Эту беседу можно назвать одной из важнейших страниц всей христианской философии, ибо она возносит душу человеческую к высочайшим вершинам.

Она предполагает, что ученик уже преуспел ранее — ведь, перечисляя блага, которые могут привести к радости, святой Франциск не обмолвился о тех, к которым стремиться все человечество — о здоровье, богатстве, удовольствиях, славе, — но начал с избранных, благодатных даров — святости, мудрости, чудодействия, с обращения неверных. Потом, поднимаясь выше, он говорит о торжестве Ордена и его идеи, но все это, как несовершенное, исключал из того, что могло бы привести к радости, на поиски которой он поднимался по ступеням мученичества, начиная свой путь от тяжелейших физических страданий, голода, холода, утомления в зимнюю ночь, указывает на детали — кровоточащие от льдинок ноги — и достигает самого трудного — отречения братьев, непризнания его труда, открытого презрения тех, кого он благословил и любил. Воображение его останавливало на этом, и он открыл, что человек, способный преодолеть эти тяготы с любовью и терпением, должен обрести блаженство, ибо он наделен величайшим даром Божьим — побеждать самого себя.

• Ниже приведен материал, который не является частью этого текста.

-- ==== Sys2Proof/Machine/Pool.lean ====
section
/-!
DEFINITION. The voice-pool allocator and the event queue (45_commands.md R271 to R282).
-/

namespace Sys2Proof.Machine

/-! ## Voice pool -/

/-- The age of slot i: triggers since its own (45 R273). -/
def age (s : State) (i : Fin 16) : Nat := (s.triggerCounter - (voice s i).stamp).toNat

/-- The slots in use in a given state. -/
def slotsIn (s : State) (st : VoiceState) : List (Fin 16) :=
  allSlots.filter fun i => inUse s i && decide ((voice s i).state = st)

/-- The oldest slot of a list in index order: the largest age, the lower index on a tie (45 R273). -/
def oldest (s : State) : List (Fin 16) → Option (Fin 16)
  | [] => none
  | i :: rest =>
    match oldest s rest with
    | none => some i
    | some j => if age s i < age s j then some j else some i

/-- The slot STEAL() takes: the oldest Releasing slot, else the oldest Sounding one (45 R277). -/
def stealSlot (s : State) : Option (Fin 16) :=
  match oldest s (slotsIn s .releasing) with
  | some i => some i
  | none => oldest s (slotsIn s .sounding)

/-- STEAL() forces the slot Idle (45 R277). -/
def forceIdle (s : State) (i : Fin 16) : State := setVoice s i { voice s i with state := .idle }

/-- ALLOC() (45 R272): the lowest-index Idle slot in use, else the stolen one. There is no slot only where
MAX_VOICES_CFG is 0, which no prepared core has (log entry 10). -/
def alloc (s : State) : Option (Fin 16 × State) :=
  match slotsIn s .idle with
  | i :: _ => some (i, s)
  | [] =>
    match stealSlot s with
    | some i => some (i, forceIdle s i)
    | none => none

/-- NOTE_ON_EXEC(note, g) (45 R271). -/
def noteOnExec (s : State) (note : BitVec 7) (g : Gesture) : State :=
  match alloc s with
  | some (i, t) => trigger t i note g
  | none => s

/-- NOTE_OFF_EXEC(note, F) (45 R278): every live slot of the note is released. -/
def noteOffExec (s : State) (note : BitVec 7) (forceOff : Bool) : State :=
  mapLive (fun v => if v.note = note then release forceOff v else v) s

/-! ## Event queue -/

/-- Insert directly after the last event whose offset ≤ ev.offset, or at the head (45 R280). -/
def insertEvent (ev : Event) : List Event → List Event
  | [] => [ev]
  | q :: rest => if (q :: rest).any (fun r => r.offset ≤ ev.offset) then q :: insertEvent ev rest else ev :: q :: rest

/-- ENQUEUE(ev) (45 R280). -/
def enqueue (s : State) (kind : EventKind) (note : BitVec 7) (ofs : BitVec 15) : State :=
  { s with
    queue := insertEvent ⟨kind, note, ofs, s.nextSeq⟩ s.queue
    nextSeq := s.nextSeq + 1 }

/-- The queue holds EQ_CAP events (45 R281). -/
def queueFull (s : State) : Bool := decide (Config.eqCap ≤ s.queue.length)

/-- Carry-over after a block of n frames (45 R282). -/
def carryOver (n : Nat) (s : State) : State :=
  { s with queue := s.queue.map fun ev => { ev with offset := ev.offset - BitVec.ofNat 15 n } }

/-- Apply one event (45 R283). -/
def dispatchEvent (s : State) (ev : Event) : State :=
  match ev.kind with
  | .noteOn g => noteOnExec s ev.note g
  | .noteOff forceOff => noteOffExec s ev.note forceOff

end Sys2Proof.Machine
end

Под этим рассуждением, прославляющим человека, подписались бы древние мудрецы, которые учили, что истинное наслаждение — в суровых испытаниях, но святой Франциск был христианином, а потому он глубже их. Чтобы исключить самолюбование, способное омрачить торжество, он прибавил, что невинный человек, который страдает но переносит муки с легкостью радуется не собственной силе, но тому, что он следует за распятым Христом.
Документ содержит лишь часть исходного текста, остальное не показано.